/-- P and Q of a set; stages beyond 10 do not exist (R394, R401). -/
def State.stagesP (s : State) (e set : Nat) : Nat := min 10 (bitsOf (s.coefWord e set 60).toNat 3 0)
def State.stagesQ (s : State) (e set : Nat) : Nat := min (10 - s.stagesP e set) (bitsOf (s.coefWord e set 60).toNat 7 4)

/-- The five coefficients of a biquad: b0, b1, b2, a1, a2. -/
def State.biquad (s : State) (e set k : Nat) : Int × Int × Int × Int × Int :=
  (s.coef e set (5 * k), s.coef e set (5 * k + 1), s.coef e set (5 * k + 2), s.coef e set (5 * k + 3),
    s.coef e set (5 * k + 4))

/-- One sample of a biquad in transposed direct form II (R394): output and new states. -/
def biquadStep (c : Int × Int × Int × Int × Int) (st : Int × Int) (x : Int) : Int × (Int × Int) :=
  let (b0, b1, b2, a1, a2) := c
  let y := q30 (mulQ b0 x + st.1)
  (y, q30 (mulQ b1 x - mulQ a1 y + st.2), q30 (mulQ b2 x - mulQ a2 y))

/-- Runs biquads from number `k` on, `n` of them. -/
def State.runBiquads (s : State) (e set : Nat) : Nat → Nat → List (Int × Int) → Int → Int × List (Int × Int)
  | _, 0, st, x => (x, st)
  | k, n + 1, st, x =>
    let r := biquadStep (s.biquad e set k) (st.getD k (0, 0)) x
    s.runBiquads e set (k + 1) n ((st ++ List.replicate (10 - st.length) (0, 0)).set k r.2) r.1

/-- The DC gain of biquads as numerator and denominator (R404). -/
def State.dcGain (s : State) (e set : Nat) : Nat → Nat → Int × Int
  | _, 0 => (1, 1)
  | k, n + 1 =>
    let (b0, b1, b2, a1, a2) := s.biquad e set k
    let r := s.dcGain e set (k + 1) n
    ((b0 + b1 + b2) * r.1, (268435456 + a1 + a2) * r.2)

/-- Biquad states at their DC steady state for an input (R404). -/
def State.steady (s : State) (e set : Nat) : Nat → Nat → List (Int × Int) → Int → List (Int × Int)
  | _, 0, st, _ => st
  | k, n + 1, st, x =>
    let (b0, b1, b2, a1, a2) := s.biquad e set k
    let y := q30 (quot ((b0 + b1 + b2) * x) (268435456 + a1 + a2))
    s.steady e set (k + 1) n ((st ++ List.replicate (10 - st.length) (0, 0)).set k
      (q30 (y - mulQ b0 x), q30 (mulQ b2 x - mulQ a2 y))) y

/-! ### Set-points (R398, R399) -/

def State.loopSource (s : State) (e : Nat) : Nat := let v := s.fld .smLoopCtrl 0 e 9 8; if v = 3 then 0 else v

/-- The tape drive force and the tension force, as the engines last put them out. -/
def State.driveForce (s : State) : Int := (s.engine 1).limited
def State.tensionForce (s : State) : Int := (s.engine 2).limited

/-- A reel takes up tape on the wrap's direction (R398). -/
def State.takesUp (s : State) (e : Nat) : Bool := (e == 4) != ((s.sm.wrap.map isReverse).getD false)

/-- The internal set-point target of an engine (R398, R399). While a trip stops the tape SPD's is 0 (R408). -/
def State.internalTarget (s : State) (e : Nat) : Int :=
  match e with
  | 0 => (s.sm.wrap.map fun w => Config.scaled 0 (s.lateralTarget w)).getD 0
  | 1 => if 3 ≤ s.sm.state then 0 else Config.scaled 1 (50 * s.df.speed : Nat)
  | 2 => if s.sm.tripStep = 0 ∧ s.sm.state = 4 then 0 else Config.scaled 2 (s.fld .smTension 0 0 15 0)
  | 3 | 4 =>
    Config.reelSetPoint e s.tensionForce (if s.takesUp e then s.driveForce else -s.driveForce)
  | _ => Config.auxSetPoint (s.sm.band.getD 0)

/-- The set-point target (R399): internal, a pulse rate in Hz, or a voltage in mV on SETPT_ANA. An external target of SPD
stays within R24. -/
def State.target (s : State) (e : Nat) (ext : Int) : Int :=
  let v := match s.loopSource e with
    | 1 => quot (ext * 1073741824) (10 * max 1 (s.fld .smExtScale 0 0 15 0) : Nat)
    | 2 => quot (ext * 2147483648) 1800 - 1073741824
    | _ => s.internalTarget e
  if e = 1 ∧ s.loopSource e ≠ 0 then
    if 3 ≤ s.sm.state then 0 else min v (Config.scaled 1 (50 * s.vMax s.pe.active.length : Nat))
  else v

/-- Most that stage 1 moves the set-point in a sample: r_slew; SM_SAFE.decel for SPD during a trip (R408). -/
def State.setPointSlew (s : State) (e set : Nat) : Int :=
  if e = 1 ∧ 3 ≤ s.sm.state then
    (quot (Config.scaled 1 (100 * clamp 10 200 (s.fld .smSafe 0 0 15 8) : Nat)) (max 1 (s.reg .smLoopRate 0 1) : Nat)).natAbs
  else (s.coef e set 58).natAbs

/-- Stage 1. -/
def State.stage1 (s : State) (e set : Nat) (old ext : Int) : Int :=
  let t := max (Config.setPointLow e) (min (Config.setPointHigh e) (s.target e ext))
  let m := s.setPointSlew e set
  q30 (max (old - m) (min (old + m) t))

/-! ### Injection (R409) -/

/-- One step of PRBS-11. -/
def prbsStep (r : Nat) : Nat := (2 * r + natOf (bitOf r 10 != bitOf r 8)) % 2048

/-- The value an injection adds at a point of an engine now. -/
def State.injected (s : State) (e point : Nat) : Int :=
  match s.sm.inject with
  | none => 0
  | some j =>
    if j.engine ≠ e ∨ j.point ≠ point ∨ j.left = 0 then 0
    else
      let a := signed 32 (s.reg .smInjAmp 0 0)
      match j.kind with
      | 0 => Config.sweep (s.reg .smInjAmp 0 0) (s.reg .smInjFreq 0 0) (j.run + j.left) j.run
      | 1 => if bitOf j.lfsr 0 then a else -a
      | _ => a

/-- The injection has run one more sample. -/
def State.tickInject (s : State) (e : Nat) : State :=
  { s with sm := { s.sm with inject := s.sm.inject.map fun j =>
    if j.engine = e ∧ 0 < j.left then { j with left := j.left - 1, run := j.run + 1, lfsr := prbsStep j.lfsr } else j } }

/-! ### One sample (R394 to R397, R404) -/

/-- The error of stage 3 with injection points 0 and 1: LAT uses minus PES. [DESIGN CHOICE, log entry 45] -/
def State.loopError (s : State) (e : Nat) (r meas : Int) : Int :=
  let i := s.injected e 0 + s.injected e 1
  if e = 0 ∧ s.loopSource 0 = 0 then q30 (-meas + i) else q30 (r - meas + i)

/-- Feed-forward of stage 8 from the change of the set-point (R400). -/
def State.feedForward (s : State) (e set : Nat) (dr : Int) : Int :=
  if e = 1 then mulQ (s.coef e set 57) dr
  else if e = 3 ∨ e = 4 then Config.radiusScale e (mulQ (s.coef e set 57) dr)
  else 0

/-- Duty of a reel (R394 stage 12, R400): scaled by the supply while VMOT_SENSE is above its limit. -/
def State.supplyScale (s : State) (e : Nat) (u vmot : Int) : Int :=
  if (e = 3 ∨ e = 4) ∧ (10 * s.fld .smLimits 0 0 15 0 : Nat) < vmot then q30 (quot (u * Config.vNom) vmot) else u

/-- A set takes over (R404): post-PID states at their steady state. On closing every state starts at zero (R401). -/
def State.enterSet (s : State) (e : Nat) (g : Engine) : Engine :=
  match g.next with
  | none => g
  | some m => { g with states := s.steady e m (s.stagesP e m) (s.stagesQ e m) g.states g.pid }

/-- Integrator preload of R404: its value, and whether it had to be clamped. [DESIGN CHOICE, log entry 45] -/
def State.preload (s : State) (e m : Nat) (g : Engine) (ff err : Int) : Int × Bool :=
  let gain := s.dcGain e m (s.stagesP e m) (s.stagesQ e m)
  let lim := max 0 (s.coef e m 53)
  if gain.1 = 0 then (0, true)
  else
    let i := quot ((g.limited - ff) * gain.2) gain.1 - mulQ (s.coef e m 50) err - mulQ (s.coef e m 52) (err - g.prevErr)
    if lim < i then (lim, true) else if i < -lim then (-lim, true) else (i, false)

/-- What one computed sample makes of an engine (R394, R395), and whether its hand-over was rough. [DESIGN CHOICE, log entry 45] -/
def State.computed (s : State) (e : Nat) (g : Engine) (meas ext vmot : Int) : Engine × Bool :=
  let m := g.next.getD g.mode
  let g := s.enterSet e g
  let r := s.stage1 e m g.setPoint ext
  let er := s.loopError e r meas
  let pre := s.runBiquads e m 0 (s.stagesP e m) g.states er
  let e' := pre.1
  let ff := s.feedForward e m (r - g.setPoint)
  let load := if g.next.isSome then s.preload e m g ff e' else (g.integ, false)
  let u := q30 (mulQ (s.coef e m 50) e' + load.1 + mulQ (s.coef e m 52) (e' - g.prevErr))
  let di := mulQ (s.coef e m 51) e'
  let held := (g.clipHigh && decide (0 < di)) || (g.clipLow && decide (di < 0))
  let lim := max 0 (s.coef e m 53)
  let integ := max (-lim) (min lim (load.1 + if held then 0 else di))
  let post := s.runBiquads e m (s.stagesP e m) (s.stagesQ e m) pre.2 u
  let v := q30 (post.1 + ff + s.injected e 2)
  let hi := s.coef e m 54
  let lo := s.coef e m 55
  let v1 := max lo (min hi v)
  let sl : Int := (s.coef e m 56).natAbs
  let v2 := max (g.limited - sl) (min (g.limited + sl) v1)
  let w := decide (er.natAbs < (s.coef e m 59).natAbs)
  ({ g with
    mode := m, next := none, integ := integ, prevErr := e', states := post.2, setPoint := r, limited := v2
    out := s.supplyScale e v2 vmot, pid := u
    clipHigh := decide (hi < v) || decide (v2 < v1), clipLow := decide (v < lo) || decide (v1 < v2)
    intHeld := held, overruns := 0, modeRun := if g.next.isSome then 0 else if w then g.modeRun + 1 else 0
    points := [r, meas, er, u, s.supplyScale e v2 vmot,
      s.injected e 0 + s.injected e 1 + s.injected e 2, ff, integ] }, load.2)

/-- While a trip stops the tape the tripped engine does not compute (R408): SPD puts out the deceleration alone. -/
def State.trippedOut (s : State) (e : Nat) (g : Engine) : Engine :=
  if e = 1 then
    let v := -(mulQ (s.coef 1 g.mode 57) (s.setPointSlew 1 g.mode))
    { g with limited := v, out := v }
  else g

/-! ### Capture (R410) -/

def State.capSignal (s : State) (k : Nat) : Int :=
  let c := s.fld .smCapCfg 0 0 (6 * k + 5) (6 * k)
  (s.engine (c / 8)).points.getD (c % 8) 0

/-- The capture's trigger condition at a sample. -/
def State.capTriggered (s : State) : Bool :=
  match s.fld .smCapCfg 0 0 30 28 with
  | 1 | 2 => s.sm.cap.trig
  | 3 => abovePitch s.sm.pes s.inhibitAt
  | _ => true

/-- Records before the trigger that a capture keeps. -/
def State.capPre (s : State) : Nat := s.fld .smCapCfg 0 0 27 24 * 4096
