-- ==== Sys2Proof/Machine/RegRead.lean ====
section
/-! DEFINITION. Reading registers (02 R26, R40, R44 to R47; the register tables of 03 to 20). -/

namespace Sys2Proof.Machine

/-! ### Where a register lies -/

/-- The instances a block has (R32). -/
def State.instOk (s : State) (b : Blk) (inst : Nat) : Bool :=
  match b with
  | .hi => decide (inst < s.parts)
  | .mc => decide (inst < 4)
  | .wc | .rc => decide (inst < 8)
  | .peal => decide (inst < 64)
  | _ => inst == 0

/-- An access from this source sees the block or page (R40, R52, R505): blocks are mapped in the owner's BAR0 alone, MS through the
sideband too; every function has pages of its own. [DEDUCED, log entry 51] -/
def State.sees (s : State) (src : Port) (b : Blk) : Bool :=
  match src, b with
  | .sideband, .ms => true
  | .sideband, _ => false
  | .fn f, .klt | .fn f, .qePage | .fn f, .peal | .fn f, .msix | .fn f, .bells => s.hasFn f
  | .fn f, .task => s.hasFn f && s.qe.window
  | .fn f, _ => s.isOwner f

/-- The function of a page access. -/
def portFn : Port → Nat
  | .fn f => f
  | .sideband => 0

/-- A place, where a condition on the selector holds. -/
def placeIf (ok : Bool) (inst sel : Nat) : Option (Nat × Nat) := if ok then some (inst, sel) else none

/-- Instance and selector under which a register is kept, at an index of its array; none where the selector names nothing. [DEDUCED, log entry 51] -/
def State.regPlace (s : State) (src : Port) (r : RegName) (inst idx : Nat) : Option (Nat × Nat) :=
  let f := (portFn src)
  match r with
  | .qeSqAddrLo | .qeSqAddrHi | .qeSqCfg | .qeSqCtrl | .qeSqStatus =>
    let n := s.fld .qeSqSel f 0 17 0
    placeIf (decide (n < s.sqCount f)) f n
  | .qeCqAddrLo | .qeCqAddrHi | .qeCqCfg | .qeCqMod | .qeCqCtrl | .qeCqStatus =>
    let n := s.fld .qeCqSel f 0 15 0
    placeIf (decide (n < s.cqCount f)) f n
  | .hiFnTenant | .hiFnSqBase | .hiFnSqCount | .hiFnCqBase | .hiFnCqCount | .hiFnVecBase | .hiFnVecCount | .hiFnStreamQuota
  | .hiFnKeyBase | .hiFnKeyCount | .hiFnBufMin | .hiFnBufMax | .hiFnWeight =>
    (s.selFn inst).map fun g => (partOf g, idxOf g)
  | .peSlotState => let n := s.fld .peSlotSel 0 0 7 0; placeIf (decide (n < 136)) 0 n
  | .bmPoolTotal | .bmPoolFree | .bmPoolLow | .bmPoolFall =>
    let n := s.fld .bmPoolSel 0 0 2 0
    placeIf (decide (n < 5)) 0 n
  | .bmWmCfg | .bmWmLevel => some (0, s.fld .bmWmSel 0 0 3 0)
  | .bmXingCorr => some (0, s.fld .bmXingSel 0 0 9 0)
  | .cxEngState | .cxEngIn | .cxEngOut | .cxEngStored =>
    let n := s.fld .cxEngSel 0 0 5 0
    placeIf (decide (n % 32 < s.present (3 + n / 32))) 0 n
  | .ceCoreState | .ceCoreBytes => let n := s.fld .ceCoreSel 0 0 4 0; placeIf (decide (n < s.present 5)) 0 n
  | .wcChTrim | .wcChState | .wcChFramesLo | .wcChFramesHi =>
    let n := s.fld .wcChSel inst 0 4 0
    placeIf (decide (n < 17)) inst n
  | .rcChState | .rcChFreeze | .rcChAfe | .rcChLoops | .rcTapSel | .rcChMse | .rcChFramesLo | .rcChFramesHi | .rcChMiss
  | .rcChDefect | .rcChPreFail =>
    let n := s.fld .rcChSel inst 0 4 0
    placeIf (decide (n < 17)) inst n
  | .rcTap =>
    let n := s.fld .rcChSel inst 0 4 0
    let t := s.fld .rcTapSel inst n 5 0
    placeIf (decide (n < 17 ∧ t < 35)) inst (64 * n + t)
  | .edLaneState | .edLaneFrames => let n := s.fld .edLaneSel 0 0 6 0; placeIf (decide (n < s.present 2)) 0 n
  | .edSlotC1fail | .edSlotRetry | .edSlotIter => let n := s.fld .edSlotSel 0 0 7 0; placeIf (decide (n < 136)) 0 n
  | .vcSlotVfyLo | .vcSlotVfyHi | .vcSlotFails | .vcSlotPoor | .vcSlotLast =>
    let n := s.fld .vcSlotSel 0 0 7 0
    placeIf (decide (n < 136)) 0 n
  | .vcCalCtrl | .vcCalState | .vcCalTrims | .vcCalWin | .vcBenchRes =>
    let n := s.fld .vcCalSel 0 0 7 0
    placeIf (decide (n < 136)) 0 n
  | .smLoopCtrl | .smLoopRate | .smLoopStatus | .smCoefData =>
    placeIf (decide (s.selEngine < 6)) 0 s.selEngine
  | _ =>
    match r.info.blk with
    | .qePage | .task => some (f, idx)
    | .peal => some (f, pealSel inst idx)
    | _ => some (inst, idx)

/-- Low and high word of the 64-bit registers (R45). -/
def highWord : RegName → Option RegName
  | .qeSqAddrLo => some .qeSqAddrHi
  | .qeCqAddrLo => some .qeCqAddrHi
  | .peFrontierDsLo => some .peFrontierDsHi
  | .peRemainLo => some .peRemainHi
  | .mcUeAddrLo => some .mcUeAddrHi
  | .wcChFramesLo => some .wcChFramesHi
  | .rcChFramesLo => some .rcChFramesHi
  | .vcSlotVfyLo => some .vcSlotVfyHi
  | .msTimeLo => some .msTimeHi
  | .msLogSeqLo => some .msLogSeqHi
  | _ => none

/-- The low word of a high one. -/
def lowWord : RegName → Option RegName
  | .qeSqAddrHi => some .qeSqAddrLo
  | .qeCqAddrHi => some .qeCqAddrLo
  | .peFrontierDsHi => some .peFrontierDsLo
  | .peRemainHi => some .peRemainLo
  | .mcUeAddrHi => some .mcUeAddrLo
  | .wcChFramesHi => some .wcChFramesLo
  | .rcChFramesHi => some .rcChFramesLo
  | .vcSlotVfyHi => some .vcSlotVfyLo
  | .msTimeHi => some .msTimeLo
  | .msLogSeqHi => some .msLogSeqLo
  | _ => none

/-- A port as part of a key: each function has a latch of its own. -/
def portCode : Port → Nat
  | .sideband => 0
  | .fn f => f + 1

/-- Key of the latch and of the pending word of a 64-bit register. -/
def pairKey (lo : RegName) (inst sel : Nat) (src : Port) : Nat := regKey lo inst (Nat.pair sel (portCode src))

/-! ### Status registers (the RO fields of the register tables) -/

/-- BLOCK_ID (R34): version 1.0, instance, block type. [DEDUCED, log entry 11] -/
def blockIdOf (b : Blk) (inst : Nat) : Nat :=
  0x01000000 + (match b with
    | .peal => 0
    | _ => inst % 256) * 256 + blkCode b

/-- HI_LINK_STATUS. -/
def State.linkStatus (s : State) (p : Nat) : Nat :=
  match s.hi.links.find p with
  | some l => l.state % 8 + l.rate % 8 * 8 + l.width % 32 * 64 + natOf l.flit * 2048
  | none => 0

/-- PE_SLOT_STATE. -/
def State.slotState (s : State) (n : Nat) : Nat :=
  let c := s.cal n
  s.healthOf n % 256 * 256 + (if s.pe.active.contains n then c.step else 0) % 16 * 16 +
    8 * natOf (s.isRetired 1 n || c.retired) + 4 * natOf (s.excluded n) + 2 * natOf (s.pe.idle.contains n) +
    natOf (s.pe.active.contains n)

/-- Units' state bits: busy, retired, present. -/
def unitBits (present busy retired : Bool) : Nat := natOf present + 2 * natOf busy + 4 * natOf retired

/-- WC_CH_STATE. -/
def State.wcState (s : State) (g pos : Nat) : Nat :=
  let n := 17 * g + pos
  let act := s.pe.active.contains n
  1 + 2 * natOf act + 4 * natOf (act && s.wc.gates.contains g) + 8 * natOf (s.isRetired 1 n) + 16 * ((s.cal n).step % 16)

/-- RC_CH_STATE. -/
def State.rcStateOf (s : State) (g pos : Nat) : Nat :=
  let n := 17 * g + pos
  let c := s.rc.chans.get rcChan0 n
  1 + 2 * natOf c.active + 4 * natOf (s.isRetired 1 n) + 8 * natOf c.locked + 16 * (c.step % 16)

/-- The write module of the current wrap is module 2 (R384); module 0 with no wrap in progress. -/
def State.trimModule2 (s : State) : Bool := (s.sm.wrap.map isReverse).getD false

def Trims.word (t : Trims) : Nat := t.iw % 64 + t.pre1 % 32 * 256 + t.pre2 % 32 * 65536

/-- VC_CAL_STATE. -/
def State.calState (s : State) (n : Nat) : Nat :=
  let c := s.cal n
  c.step % 8 + (c.window.length % 32) * 128 + (if s.ditherStep = 0 ∨ s.trimFrozen n = true then 3 else c.trim % 4) * 4096 +
    natOf c.retired * 16384

/-- VC_CAL_WIN. -/
def State.calWin (s : State) (n : Nat) : Nat :=
  let w := (s.cal n).window
  if w.isEmpty then 0
  else
    (w.map CalRec.worst).foldl min 255 * 2 ^ 24 + (w.map CalRec.mean).sum / w.length % 256 * 65536 +
      min 255 (w.map CalRec.k).sum * 256 + min 255 (w.map CalRec.probeFails).sum

/-- VC_BENCH_RES. -/
def State.benchRes (s : State) (n : Nat) : Nat :=
  match (s.cal n).bench with
  | some b => natOf b.locked * 2 ^ 31 + min 255 b.mse * 65536 + min 65535 b.errors
  | none => 0

/-- Four step counts of VC_STEP_MIX. -/
def State.stepMix (s : State) (lo : Nat) : Nat := ((List.range 4).map fun i => (s.vc.mix.getD (lo + i) 0) % 256 * 2 ^ (8 * i)).sum

/-- SM_LOOP_RATE of LAT: servo frames per second at the period last seen. [DEDUCED, log entry 19] -/
def State.latRate (s : State) : Nat :=
  match s.readersInUse.findSome? fun k => (s.sm.readers.find k).bind Reader.period with
  | some p => if 0 < p then (2000000000000 / p).toNat % 1048576 else 0
  | none => 0

/-- SM_LOOP_STATUS. [DEDUCED, log entry 19] -/
def State.loopStatus (s : State) (e : Nat) : Nat :=
  let g := s.engine e
  (quot g.out 65536 % 65536).toNat * 65536 + natOf (g.clipHigh || g.clipLow) * 32768 + natOf g.intHeld * 16384 + g.overruns % 4

/-- A word of the capture window: the page that SM_CAP_PAGE names (R410). -/
def State.capWord (s : State) (i : Nat) : Nat :=
  let at_ := s.fld .smCapPage 0 0 5 0 * 8192 + i
  match s.sm.cap.recs[at_ / 8]? with
  | some r => natLE (part r.bytes (4 * (at_ % 8)) 4)
  | none => 0

/-- SM_SPD_NOW (R335). -/
def State.spdNow (s : State) : Nat :=
  (if s.sm.state = 2 ∧ s.df.backhitch = false ∧ 40 ≤ s.df.speed then (s.df.speed - 40) % 256 else 255) +
    natOf s.df.backhitch * 256

/-- CT_MEDIA. -/
def State.media (s : State) : Nat :=
  natOf s.ct.threaded + 2 * natOf s.ct.mounted + 4 * natOf s.ct.readOnly + 8 * natOf s.ct.wp + 16 * natOf s.ct.cmOk +
    32 * natOf (s.ct.session.any fun x => x.state != 3)

/-- Partitions on a PHY island: lanes 0 to 7 and 8 to 15 (R56). -/
def State.onPhy (s : State) (i : Nat) : List Nat :=
  match s.parts with
  | 1 => [0]
  | 2 => [i]
  | _ => [2 * i, 2 * i + 1]

/-- A PHY island keeps its power in A3 where a host has not let its link into L1.2 (R438, R441). -/
def State.phyOn (s : State) (i : Nat) : Bool := (s.onPhy i).any fun p => (s.hi.links.find p).any (·.clk)

/-- Islands powered (R435, R457). -/
def State.islandOn (s : State) (i : Nat) : Bool :=
  if s.ms.phase ≠ 2 then i == 0 || i == 1 || i == 24
  else if s.ms.power = 3 ∧ (i = 2 ∨ i = 3) then s.phyOn (i - 2)
  else !(offIslands s.ms.power).contains i

/-- Islands clocked (R435): A1 gates the track groups, A2 FE. -/
def State.islandClk (s : State) (i : Nat) : Bool :=
  s.islandOn i && !(s.ms.power == 1 && decide (14 ≤ i ∧ i ≤ 21)) && !(s.ms.power == 2 && i == 12)

def islandMask (p : Nat → Bool) : Nat := ((List.range 25).map fun i => natOf (p i) * 2 ^ i).sum

/-- MS_UPD_STATE (R475). -/
def State.updWord (s : State) : Nat :=
  let p := s.ms.pointer
  s.updState % 8 + 8 * natOf p.trial + 16 * natOf ((s.ms.upd.bind (·.verified)).isSome) + 32 * p.slot + 64 * (p.starts % 4) +
    256 * ((s.ms.upd.map (·.holder)).getD 0 % 256)

/-- MS_BIST_STATUS (R499). -/
def State.bistStatus (s : State) : Nat := s.ms.test.run % 8 + 64 * natOf s.ms.test.fail + 128 * natOf s.ms.critical

/-- Free value of a sensor or pin (MS_TEMP, MS_GPIO_IN): what is outside is not given. [DESIGN CHOICE, log entry 10] -/
def State.freeWord (s : State) (k : Nat) : Nat := Config.freeNat k s.fresh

++++++++++++++++++++

→ **WHAT YOU NEED TO DO**: Look above for the line holding "(R438, R441). -/". Print it and every line after it, exactly, through the line holding "def State.islandOn (s".

→ **SOLUTION TO THIS TASK**:
/-- A PHY island keeps its power in A3 where a host has not let its link into L1.2 (R438, R441). -/
def State.phyOn (s : State) (i : Nat) : Bool := (s.onPhy i).any fun p => (s.hi.links.find p).any (·.clk)

/-- Islands powered (R435, R457). -/
def State.islandOn (s : State) (i : Nat) : Bool :=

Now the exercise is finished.